THE PROBLEM: From the first line of the records down to the one that holds "[] => .malformed", transcribe each line exactly and add nothing.

*** Opening AVAILABLE RECORDS ***

-- ==== Sys2Proof/Machine/Operands.lean ====
section
/-! DEFINITION. The operands of a management request: its parts, tables, field items and their judgement (R159, R160,
R165, R192, Formats). -/
namespace Sys2Proof.Machine

/-- The eight tables (R160). -/
inductive Table where
  | device | branch | node | sched | queue | flags | counters | pool
  deriving DecidableEq, Repr

/-- The table of a code, none for an unlisted one (Formats, R193). -/
def Table.ofNat? : Nat → Option Table
  | 1 => some .device
  | 2 => some .branch
  | 3 => some .node
  | 4 => some .sched
  | 5 => some .queue
  | 6 => some .flags
  | 7 => some .counters
  | 8 => some .pool
  | _ => none

/-- Whether a table can be written (R165). -/
def Table.writable : Table → Bool
  | .device | .branch | .node | .sched => true
  | .queue | .flags | .counters | .pool => false

/-- A management request by its form (Formats). -/
inductive Request where
  | read (table key item selector : Byte)
  | write (table key item : Byte) (fields : List Byte)
  | deleteNode (address : Byte)
  | resetHealth (address : Byte)
  | purge (address : Byte)
  | swap (branch : Byte)
  | setMode (branch mode : Byte)
  | clearFlags (group set : Byte)
  | clearCounters (group : Byte)
  | restart
  /-- The kind is not listed, or the length is not that of the kind. -/
  | malformed
  deriving DecidableEq, Repr

/-- The request a payload carries (R157, Formats). -/
def Request.ofPayload : List Byte → Request
  | [] => .malformed
  | kind :: rest =>
    match kind.toNat, rest with
    | 1, [table, key, item, selector] => .read table key item selector
    | 2, table :: key :: item :: fields => .write table key item fields
    | 3, [address] => .deleteNode address
    | 4, [address] => .resetHealth address
    | 5, [address] => .purge address
    | 6, [branch] => .swap branch
    | 7, [branch, mode] => .setMode branch mode
    | 8, [group, set] => .clearFlags group set
    | 9, [group] => .clearCounters group
    | 10, [] => .restart
    | _, _ => .malformed

/-! ### Field items -/

/-- A field item: its code and the bytes of its value (R165). -/
structure FieldItem where
  code  : Nat
  value : List Byte
  deriving DecidableEq, Repr

/-- The width of a code's value: a number of bytes, or a length byte and as many bytes as it says (code 15h). -/
inductive FieldWidth where
  | bytes (n : Nat)
  | counted
  deriving DecidableEq, Repr

/-- The width of each listed code, none for a code listed for no table (Formats, Field items). -/
def fieldWidth (code : Nat) : Option FieldWidth :=
  if code = 0x15 then some .counted
  else if code = 0x16 ∨ code = 0x17 ∨ code = 0x24 ∨ code = 0x29 ∨ code = 0x3E ∨ code = 0x48 ∨ code = 0x49 then
    some (.bytes 2)
  else if (0x01 ≤ code ∧ code ≤ 0x08) ∨ (0x10 ≤ code ∧ code ≤ 0x14) ∨ (0x20 ≤ code ∧ code ≤ 0x23) ∨ code = 0x28 ∨
      (0x30 ≤ code ∧ code ≤ 0x36) ∨ (0x38 ≤ code ∧ code ≤ 0x3D) ∨ (0x40 ≤ code ∧ code ≤ 0x47) ∨
      (0x4A ≤ code ∧ code ≤ 0x4D) then
    some (.bytes 1)
  else none

/-- The field items of a WRITE: those before a code listed for no table, and whether the walk met one (R192). -/
structure Walk where
  items    : List FieldItem
  unlisted : Bool
  deriving DecidableEq, Repr

/-- The walk of the field items, none where the payload ends inside an item; `fuel` bounds the number of items (R192). -/
def walkItems : Nat → List Byte → Option Walk
  | _, [] => some { items := [], unlisted := false }
  | 0, _ :: _ => none
  | fuel + 1, code :: rest =>
    let item (k : Nat) : Option Walk :=
      if rest.length < k then none
      else (walkItems fuel (rest.drop k)).map fun w =>
        { w with items := { code := code.toNat, value := rest.take k } :: w.items }
    match fieldWidth code.toNat with
    | none => some { items := [], unlisted := true }
    | some (.bytes k) => item k
    | some .counted =>
      match rest with
      | [] => none
      | len :: _ => item (len.toNat + 1)

/-- The walk of a WRITE's field items (R192). -/
def walk (fields : List Byte) : Option Walk := walkItems fields.length fields

/-- Whether a code is a read-only field of the table (Formats, R192). -/
def Table.readOnlyCode (t : Table) (code : Nat) : Bool :=
  match t with
  | .node => decide (0x10 ≤ code ∧ code ≤ 0x17)
  | .branch => decide (0x38 ≤ code ∧ code ≤ 0x3E)
  | .device => decide (0x48 ≤ code ∧ code ≤ 0x4D)
  | .sched | .queue | .flags | .counters | .pool => false

/-- Whether the table and every field carried may be written (R159 check 3, R165, R192). -/
def Table.refusesWrite (t : Table) (w : Walk) : Bool := !t.writable || w.items.any fun i => t.readOnlyCode i.code

/-! ### Values -/

/-- A field named once: none where it is named a second time or its value is out of range (R165). -/
def once {α : Type} (held new : Option α) : Option (Option α) :=
  match held, new with
  | none, some v => some (some v)
  | _, _ => none

/-- A number in a range. -/
def inRange (low high n : Nat) : Option Nat := if low ≤ n ∧ n ≤ high then some n else none

/-- A yes/no value, none for a value other than 0 or 1 (R192). -/
def boolValue : Nat → Option Bool
  | 0 => some false
  | 1 => some true
  | _ => none

/-- A set of flags, none where it names a flag the group does not have (R166, R170). -/
def flagSetValue (g : Group) (set : Byte) : Option Byte := if set &&& ~~~g.flagSet = 0 then some set else none

/-- The items of a walk gathered by `add`, none where a code is unlisted or `add` refuses an item (R192). -/
def Walk.gather {α : Type} (w : Walk) (start : α) (add : α → FieldItem → Option α) : Option α :=
  if w.unlisted then none
  else w.items.foldl (fun acc i => acc.bind fun a => add a i) (some start)

/-- The fields a WRITE NODE carries (R18). -/
structure NodeWrite where
  branch        : Option Branch
  active        : Option Bool
  threshold     : Option Nat
  divisor       : Option Nat
  reportMode    : Option ReportMode
  reportPeriod  : Option Nat
  compareLength : Option Nat
  lifetime      : Option Nat
  deriving DecidableEq, Repr

/-- A WRITE NODE that carries nothing. -/
def NodeWrite.empty : NodeWrite := ⟨none, none, none, none, none, none, none, none⟩

/-- One field item of a WRITE NODE (R18, Formats). -/
def NodeWrite.add (w : NodeWrite) (i : FieldItem) : Option NodeWrite :=
  let v := beNat i.value
  match i.code with
  | 0x01 => (once w.branch (Branch.ofNat? v)).map fun x => { w with branch := x }
  | 0x02 => (once w.active (boolValue v)).map fun x => { w with active := x }
  | 0x03 => (once w.threshold (inRange 1 15 v)).map fun x => { w with threshold := x }
  | 0x04 => (once w.divisor (inRange 1 255 v)).map fun x => { w with divisor := x }
  | 0x05 => (once w.reportMode (ReportMode.ofNat? v)).map fun x => { w with reportMode := x }
  | 0x06 => (once w.reportPeriod (inRange 1 255 v)).map fun x => { w with reportPeriod := x }
  | 0x07 => (once w.compareLength (inRange 0 24 v)).map fun x => { w with compareLength := x }
  | 0x08 => (once w.lifetime (inRange 1 255 v)).map fun x => { w with lifetime := x }
  | _ => none

/-- The fields a WRITE BRANCH carries (R167). -/
structure BranchWrite where
  rate        : Option LineRate
  enabled     : Option Bool
  level       : Option Nat
  qualifyTime : Option Nat
  restoreTime : Option Nat
  odWindow    : Option Nat
  odRetries   : Option Nat
  deriving DecidableEq, Repr

/-- A WRITE BRANCH that carries nothing. -/
def BranchWrite.empty : BranchWrite := ⟨none, none, none, none, none, none, none⟩

/-- One field item of a WRITE BRANCH (R167, Formats). -/
def BranchWrite.add (w : BranchWrite) (i : FieldItem) : Option BranchWrite :=
  let v := beNat i.value
  match i.code with
  | 0x30 => (once w.rate (LineRate.ofNat? v)).map fun x => { w with rate := x }
  | 0x31 => (once w.enabled (boolValue v)).map fun x => { w with enabled := x }
  | 0x32 => (once w.level (inRange 0 7 v)).map fun x => { w with level := x }
  | 0x33 => (once w.qualifyTime (inRange 1 255 v)).map fun x => { w with qualifyTime := x }
  | 0x34 => (once w.restoreTime (inRange 1 255 v)).map fun x => { w with restoreTime := x }
  | 0x35 => (once w.odWindow (inRange 2 255 v)).map fun x => { w with odWindow := x }
  | 0x36 => (once w.odRetries (inRange 0 3 v)).map fun x => { w with odRetries := x }
  | _ => none

/-- The fields a WRITE DEVICE carries (R166). -/
structure DeviceWrite where
  window    : Option Nat
  timeout   : Option Nat
  failLimit : Option Nat
  enables   : Per (Option Byte)
  device    : Option Byte
  deriving DecidableEq, Repr

/-- A WRITE DEVICE that carries nothing. -/
def DeviceWrite.empty : DeviceWrite := ⟨none, none, none, ⟨none, none, none, none⟩, none⟩

/-- The enables of a branch group named by a WRITE DEVICE. -/
def DeviceWrite.addEnables (w : DeviceWrite) (b : Branch) (v : Nat) : Option DeviceWrite :=
  (once (w.enables.get b) (flagSetValue (.branch b) (byte v))).map fun x => { w with enables := w.enables.set b x }

/-- One field item of a WRITE DEVICE (R166, Formats). -/
def DeviceWrite.add (w : DeviceWrite) (i : FieldItem) : Option DeviceWrite :=
  let v := beNat i.value
  match i.code with
  | 0x40 => (once w.window (inRange 1 8 v)).map fun x => { w with window := x }
  | 0x41 => (once w.timeout (inRange 2 255 v)).map fun x => { w with timeout := x }
  | 0x42 => (once w.failLimit (inRange 2 15 v)).map fun x => { w with failLimit := x }
  | 0x43 => w.addEnables .b0 v
  | 0x44 => w.addEnables .b1 v
  | 0x45 => w.addEnables .b2 v
  | 0x46 => w.addEnables .b3 v
  | 0x47 => (once w.device (flagSetValue .device (byte v))).map fun x => { w with device := x }
  | _ => none

/-- The fields an entry write of WRITE SCHED carries, not yet judged by kind (R42). -/
structure EntryWrite where
  kind    : Option Nat
  node    : Option Nat
  window  : Option Nat
  retries : Option Nat
  gap     : Option Nat
  deriving DecidableEq, Repr

/-- An entry write that carries nothing. -/
def EntryWrite.empty : EntryWrite := ⟨none, none, none, none, none⟩

/-- One field item of an entry write; the header's codes are not known for the item (R192). -/
def EntryWrite.add (w : EntryWrite) (i : FieldItem) : Option EntryWrite :=
  let v := beNat i.value
  match i.code with
  | 0x20 => (once w.kind (some v)).map fun x => { w with kind := x }
  | 0x21 => (once w.node (some v)).map fun x => { w with node := x }
  | 0x22 => (once w.window (some v)).map fun x => { w with window := x }
  | 0x23 => (once w.retries (some v)).map fun x => { w with retries := x }
  | 0x24 => (once w.gap (some v)).map fun x => { w with gap := x }
  | _ => none

/-- The entry of an entry write: the kind, every field of that kind in its range, and nothing else (R42, R165). -/
def EntryWrite.entry (w : EntryWrite) : Option SlotEntry :=
  match w.kind, w.node, w.window, w.retries, w.gap with
  | some 1, some node, some window, some retries, none =>
    if 1 ≤ node ∧ node ≤ 239 ∧ 2 ≤ window ∧ window ≤ 255 ∧ retries ≤ 3 then some (.poll node window retries) else none
  | some 2, none, none, none, none => some .sync
  | some 3, none, none, none, some n => if 1 ≤ n ∧ n ≤ 4095 then some (.gap n) else none
  | _, _, _, _, _ => none

/-- The fields a header write of WRITE SCHED carries (R45). -/
structure HeaderWrite where
  length : Option Nat
  period : Option Nat
  deriving DecidableEq, Repr

/-- A header write that carries nothing. -/
def HeaderWrite.empty : HeaderWrite := ⟨none, none⟩

/-- One field item of a header write; the entry's codes are not known for the item (R45, R192). -/
def HeaderWrite.add (w : HeaderWrite) (i : FieldItem) : Option HeaderWrite :=
  let v := beNat i.value
  match i.code with
  | 0x28 => (once w.length (inRange 0 32 v)).map fun x => { w with length := x }
  | 0x29 => (once w.period (inRange 2 60000 v)).map fun x => { w with period := x }
  | _ => none

end Sys2Proof.Machine
end

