-- ==== Sys2Proof/Machine/Management.lean ====
section
/-! DEFINITION. The Management Unit's answer to a request (R157, R158). -/
namespace Sys2Proof.Machine

/-- A response before it is offered: its status and data (R158). -/
structure Reply where
  status : Status
  data   : List Byte
  deriving DecidableEq, Repr

/-- A request refused: no data (R158). -/
def Reply.refused (status : Status) : Reply := { status := status, data := [] }

/-- A request carried out that returns no data (R158). -/
def Reply.done : Reply := { status := .ok, data := [] }

/-- A request carried out that returns data (R158). -/
def Reply.with (data : List Byte) : Reply := { status := .ok, data := data }

/-- The response offered to the pool: admitted with the occupancy below 48 and fewer than 4 MGMT_RESP QUEUED, and
otherwise discarded with MGMT_DROPPED and counted (R121, R158, R171). -/
def State.respond (s : State) (tag : Byte) (r : Reply) : State :=
  if s.occupancy < poolSize ∧ s.queuedCount .mgmtResp < responseLimit then
    s.addEntry .mgmtResp (responsePayload tag r.status r.data)
  else
    { s.signalDevice .mgmtDropped with droppedResponses := bump s.droppedResponses }

/-- A request taken whole: MU holds the tag, carries the request out, offers the response, and holds no tag (R157, R158). -/
def State.manage (tag : Byte) (request : State → State × Reply) (s : State) : State :=
  let r := request { s with muTag := some tag }
  { r.1.respond tag r.2 with muTag := none }

/-- A management request frame: a good frame, taken by the Management Unit (R13, R157). -/
def State.requestFrame (s : State) (tag : Byte) (request : State → State × Reply) : State :=
  s.goodFrame (State.manage tag request)

/-- A request that changes nothing: its reply alone (R160). -/
def reading (f : State → Reply) (s : State) : State × Reply := (s, f s)

end Sys2Proof.Machine
end

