-- ==== Sys2Proof/WellFormed.lean ====
section
/-! DEFINITION. Which commands are ones the lines can carry, and are of the row they name. -/
namespace Sys2Proof

/-- Whether a payload is at fault in its form: no listed kind, a length that is not the kind's, or a WRITE that ends
inside a field item (R159, R192). -/
def formAtFault (payload : List Byte) : Bool :=
  match Machine.Request.ofPayload payload with
  | .malformed => true
  | .write _ _ _ fields => (Machine.walk fields).isNone
  | _ => false

/-- The field items of a WRITE fit the 32 payload characters of a trunk frame behind kind, table, key and item (R8). -/
def fieldsFit (fields : List Byte) : Bool := decide (fields.length ≤ 28)

/-- Whether a command is well formed: its payload fits its line (R8), its address is one the row can carry (R7), and it
is of the row it names. Every command is given a meaning, well formed or not. -/
def Instr.wf : Instr → Bool
  | .trunkFragment (.character false v) => decide (32 < v.toNat)
  | .trunkFragment _ => true
  | .trunkFrameDiscard f => decide (f.payload.length ≤ 32)
  | .ack _ payload => decide (payload.length ≤ 32)
  | .relay address _ payload => decide (1 ≤ address.toNat ∧ address.toNat ≤ 239 ∧ payload.length ≤ 32)
  | .mgmtBadRequest _ payload => decide (payload.length ≤ 32) && formAtFault payload
  | .writeDevice _ _ _ fields => fieldsFit fields
  | .writeBranch _ _ _ fields => fieldsFit fields
  | .writeNode _ _ _ fields => fieldsFit fields
  | .writeSchedEntry _ _ item fields => decide (item ≠ 0xFF) && fieldsFit fields
  | .writeSchedHeader _ _ fields => fieldsFit fields
  | .writeReadOnlyTable _ _ _ _ fields => fieldsFit fields
  | .branchReplyComplete _ f => decide (f.payload.length ≤ 24)
  | .mgmtBadTable _ write table _ _ rest =>
    (Machine.Table.ofNat? table.toNat).isNone &&
      (if write then fieldsFit rest && (Machine.walk rest).isSome else decide (rest.length = 1))
  | .powerOn .. | .pinReset .. | .trunkGap | .readDevice .. | .readBranch .. | .readNode .. | .readSched ..
  | .readQueue .. | .readFlags .. | .readCounters .. | .readPool .. | .deleteNode .. | .resetHealth .. | .purge ..
  | .swap .. | .setMode .. | .clearFlags .. | .clearCounters .. | .restart .. | .trunkFrameEnd
  | .retransmitTimerExpiry | .cycleTick .. | .commandExpiry .. | .attemptFrameSent .. | .nothingHeard ..
  | .branchFragment .. | .branchGap .. | .settlingEnd .. | .syncSlotEnd .. | .gapSlotEnd .. | .supplyRise ..
  | .supplyFall .. | .qualifyTimerExpiry .. | .restoreTimerExpiry .. | .trunkCharacter .. | .branchCharacter .. => true

end Sys2Proof
end

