/-! ### Attempts -/

/-- The class of an attempt by what is heard in its window, the first row of R70 that applies (R15, R16, R69 to R73,
R193): nothing is NO_REPLY; a complete reply is WRONG_NODE, BAD_CHECK, BAD_FORM or OK, and OK ends the attempts; a
fragment is WRONG_NODE or BAD_FORM by its address. A failed attempt is counted; one whose line is quiet ends at once,
and a fragment for over-length, interruption or framing error settles first, with the line unit QUIET, until
SETTLING_END ends it. That an ending is taken with the line unit HUNTING as well as RECEIVING, and with whatever
address its row carries, is the model's choice (log 6). That the Delivery Unit chooses once, after the write-back and
the end of the work together, is the model's reading (R138, log 9). -/
def Obligations.AttemptClassed : Prop :=
  (∀ (w : PollWork) (f : LineFrame),
     (f.address.toNat ≠ w.node → w.classify f = some .wrongNode) ∧
     (f.address.toNat = w.node → f.checkAgrees = false → w.classify f = some .badCheck) ∧
     (f.address.toNat = w.node → f.checkAgrees = true →
       (w.frame = .poll → w.classify f = if f.kind = 0x20 then none else some .badForm) ∧
       ∀ toggle c, w.frame = .cmd toggle c → w.classify f =
         if (f.kind = 0x21 ∨ f.kind = 0x22) ∧ f.third = (if toggle then 1 else 0) then none else some .badForm)) ∧
  (∀ (s : State) (b : Branch) (rate : LineRate) (w : PollWork),
     let B := s.br b
     let failed (cls : FailClass) : State := State.endAttempt
       { s with branches := s.branches.set b { B with
         counters := if cls = .noReply then { B.counters with noReply := bump B.counters.noReply }
                     else { B.counters with lineErrors := bump B.counters.lineErrors } } } b rate
       { w with failure := some cls }
     let byAddress (a : Byte) : FailClass := if a.toNat = w.node then .badForm else .wrongNode
     (B.slot = some { rate := rate, phase := .listening, work := .poll w } →
       (B.line = .hunting → exec (.nothingHeard b) s = .next (failed .noReply).choice) ∧
       ((B.line = .hunting ∨ ∃ taken, B.line = .receiving taken) →
         (∀ a, exec (.branchGap b a) s = .next (failed (byAddress a)).choice) ∧
         ∀ f : LineFrame,
           (∀ cls, w.classify f = some cls → exec (.branchReplyComplete b f) s = .next (failed cls).choice) ∧
           (w.classify f = none → exec (.branchReplyComplete b f) s = .next (State.choice (State.endWork
             (s.writeBack b { w with reply := some { kind := f.kind, tog := f.third, payload := f.payload } }) b))))) ∧
     (B.slot = some { rate := rate, phase := .settling, work := .poll w } →
       exec (.settlingEnd b) s = .next (s.endAttempt b rate w).choice)) ∧
  (∀ (s : State) (b : Branch) (rate : LineRate) (w : PollWork) (a : Byte) (cause : FragmentCause),
     let B := s.br b
     B.slot = some { rate := rate, phase := .listening, work := .poll w } →
     (B.line = .hunting ∨ ∃ taken, B.line = .receiving taken) →
     exec (.branchFragment b a cause) s = .next { s with branches := s.branches.set b { B with
       line := .quiet
       counters := { B.counters with lineErrors := bump B.counters.lineErrors }
       slot := some { rate := rate, phase := .settling
                      work := .poll { w with
                        failure := some (if a.toNat = w.node then .badForm else .wrongNode)
                        quietFrom := if cause = .framingError then .lineReturn else .handOver } } } })

/-- A failed attempt ends (R73, R74): with retries left the same frame goes out again, with no new lookup and no
flip, and the retry is counted; with none left the write-back is made and the work ends. -/
def Obligations.AttemptEnds : Prop :=
  ∀ (s : State) (b : Branch) (rate : LineRate) (w : PollWork),
    (w.retriesLeft = 0 → s.endAttempt b rate w = (s.writeBack b w).endWork b) ∧
    ∀ n, w.retriesLeft = n + 1 → s.endAttempt b rate w =
      { s with branches := s.branches.set b { s.br b with
        counters := { (s.br b).counters with retries := bump (s.br b).counters.retries }
        slot := some { rate := rate, phase := .sending, work := .poll { w with retriesLeft := n } }
        line := .sending (match w.frame with
          | .poll => LineFrame.sealed (BitVec.ofNat 8 w.node) 0x10 0 []
          | .cmd toggle c => LineFrame.sealed (BitVec.ofNat 8 w.node) 0x11 (if toggle then 1 else 0) c.payload) } }
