theorem writeNode_updated {r : NodeRecord} (h0 : key ≠ 0) (h239 : key.toNat ≤ 239)
    (hd : w.gather NodeWrite.empty NodeWrite.add = some d) (hr : s.node? key.toNat = some r) :
    writeNode key 0 w s = (s.updateRecord r d, .done) := by
  simp only [writeNode, if_neg (not_badIndex h0 h239), hd, hr]

end

/-! ### The write-back: the outcome applied -/

theorem NodeRecord.afterFailure_offline {r : NodeRecord} (h : r.health = .offline) :
    r.afterFailure = { r with totalMisses := bump r.totalMisses } := by
  simp only [NodeRecord.afterFailure, h]

theorem NodeRecord.afterFailure_below {r : NodeRecord} (hi : r.health ≠ .inactive) (ho : r.health ≠ .offline)
    (ht : r.misses + 1 < r.threshold) :
    r.afterFailure =
      { r with totalMisses := bump r.totalMisses, misses := r.misses + 1, health := .suspect } := by
  cases hr : r.health with
  | inactive => exact absurd hr hi
  | offline => exact absurd hr ho
  | online | suspect => simp only [NodeRecord.afterFailure, hr, if_pos ht]

theorem NodeRecord.afterFailure_at {r : NodeRecord} (hi : r.health ≠ .inactive) (ho : r.health ≠ .offline)
    (ht : r.threshold ≤ r.misses + 1) :
    r.afterFailure =
      { r with
        totalMisses := bump r.totalMisses, misses := r.misses + 1, health := .offline, countdown := r.divisor } := by
  cases hr : r.health with
  | inactive => exact absurd hr hi
  | offline => exact absurd hr ho
  | online | suspect => simp only [NodeRecord.afterFailure, hr, if_neg (Nat.not_lt.2 ht)]

section
variable {s : State} {b : Branch} {r p : NodeRecord} {a : Nat}

/-- An OK outcome sets the record, and is signalled where the record was OFFLINE (R23). -/
theorem State.okOutcome_eq (h : s.node? a = some r) :
    s.okOutcome b r =
      if r.health = .offline then (s.onNode a fun _ => r.afterOk).signalNode b .nodeBack a
      else s.onNode a fun _ => r.afterOk := by
  obtain rfl := State.address_of_node? h
  rw [← State.onNode_eq_const NodeRecord.afterOk h]; rfl

/-- Unless a failed outcome takes the record OFFLINE, nothing is signalled (R24). -/
theorem State.failedOutcome_silent (h : s.node? a = some r) (hp : r.afterFailure = p)
    (hs : ¬ (r.health ≠ .offline ∧ p.health = .offline)) : s.failedOutcome b r = s.onNode a fun _ => p := by
  obtain rfl := State.address_of_node? h
  subst hp
  rw [← State.onNode_eq_const NodeRecord.afterFailure h]; exact if_neg hs

/-- A record that a failed outcome takes OFFLINE is signalled in the group of the slot's branch (R24). -/
theorem State.failedOutcome_lost (h : s.node? a = some r) (hp : r.afterFailure = p)
    (hr : r.health ≠ .offline) (ho : p.health = .offline) :
    s.failedOutcome b r = (s.onNode a fun _ => p).signalNode b .nodeLost a := by
  obtain rfl := State.address_of_node? h
  subst hp
  rw [← State.onNode_eq_const NodeRecord.afterFailure h]; exact if_pos ⟨hr, ho⟩

end

section
variable {s : State} {b : Branch} {w : PollWork} {r : NodeRecord} {reply : SlotReply}

theorem State.applyOutcome_absent (h : s.node? w.node = none) : s.applyOutcome b w = s.orphan b := by
  rw [State.applyOutcome, h]

theorem State.applyOutcome_elsewhere (h : s.node? w.node = some r) (hb : r.branch ≠ b) :
    s.applyOutcome b w = s.orphan b := by
  simp only [State.applyOutcome, h, if_pos hb]

theorem State.applyOutcome_inactive_ok (h : s.node? w.node = some r) (hb : r.branch = b) (hi : r.health = .inactive)
    (hw : w.reply ≠ none) :
    s.applyOutcome b w = s.onNode w.node fun _ => { r with okReplies := bump r.okReplies } := by
  obtain ⟨reply, hreply⟩ := Option.ne_none_iff_exists'.1 hw
  rw [← State.onNode_eq_const (fun q => { q with okReplies := bump q.okReplies }) h, ← State.address_of_node? h]
  simp only [State.applyOutcome, h, if_neg (not_not.2 hb), hreply, if_pos hi]

theorem State.applyOutcome_inactive_failed (h : s.node? w.node = some r) (hb : r.branch = b)
    (hi : r.health = .inactive) (hw : w.reply = none) :
    s.applyOutcome b w = s.onNode w.node fun _ => { r with totalMisses := bump r.totalMisses } := by
  rw [← State.onNode_eq_const (fun q => { q with totalMisses := bump q.totalMisses }) h, ← State.address_of_node? h]
  simp only [State.applyOutcome, h, if_neg (not_not.2 hb), hw, if_pos hi]

theorem State.applyOutcome_poll_ok (h : s.node? w.node = some r) (hb : r.branch = b) (hi : r.health ≠ .inactive)
    (hw : w.reply = some reply) (hf : w.frame = .poll) :
    s.applyOutcome b w = (s.okOutcome b r).reportDecision b r.afterOk reply.payload := by
  simp only [State.applyOutcome, h, if_neg (not_not.2 hb), hw, if_neg hi, hf]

*** Closing AVAILABLE RECORDS ***

ANSWER AREA:
-- ==== Sys2Proof/Machine/Operands.lean ====
section
/-! DEFINITION. The operands of a management request: its parts, tables, field items and their judgement (R159, R160,
R165, R192, Formats). -/
namespace Sys2Proof.Machine

/-- The eight tables (R160). -/
inductive Table where
  | device | branch | node | sched | queue | flags | counters | pool
  deriving DecidableEq, Repr

/-- The table of a code, none for an unlisted one (Formats, R193). -/
def Table.ofNat? : Nat → Option Table
  | 1 => some .device
  | 2 => some .branch
  | 3 => some .node
  | 4 => some .sched
  | 5 => some .queue
  | 6 => some .flags
  | 7 => some .counters
  | 8 => some .pool
  | _ => none

/-- Whether a table can be written (R165). -/
def Table.writable : Table → Bool
  | .device | .branch | .node | .sched => true
  | .queue | .flags | .counters | .pool => false

/-- A management request by its form (Formats). -/
inductive Request where
  | read (table key item selector : Byte)
  | write (table key item : Byte) (fields : List Byte)
  | deleteNode (address : Byte)
  | resetHealth (address : Byte)
  | purge (address : Byte)
  | swap (branch : Byte)
  | setMode (branch mode : Byte)
  | clearFlags (group set : Byte)
  | clearCounters (group : Byte)
  | restart
  /-- The kind is not listed, or the length is not that of the kind. -/
  | malformed
  deriving DecidableEq, Repr

/-- The request a payload carries (R157, Formats). -/
def Request.ofPayload : List Byte → Request
  | [] => .malformed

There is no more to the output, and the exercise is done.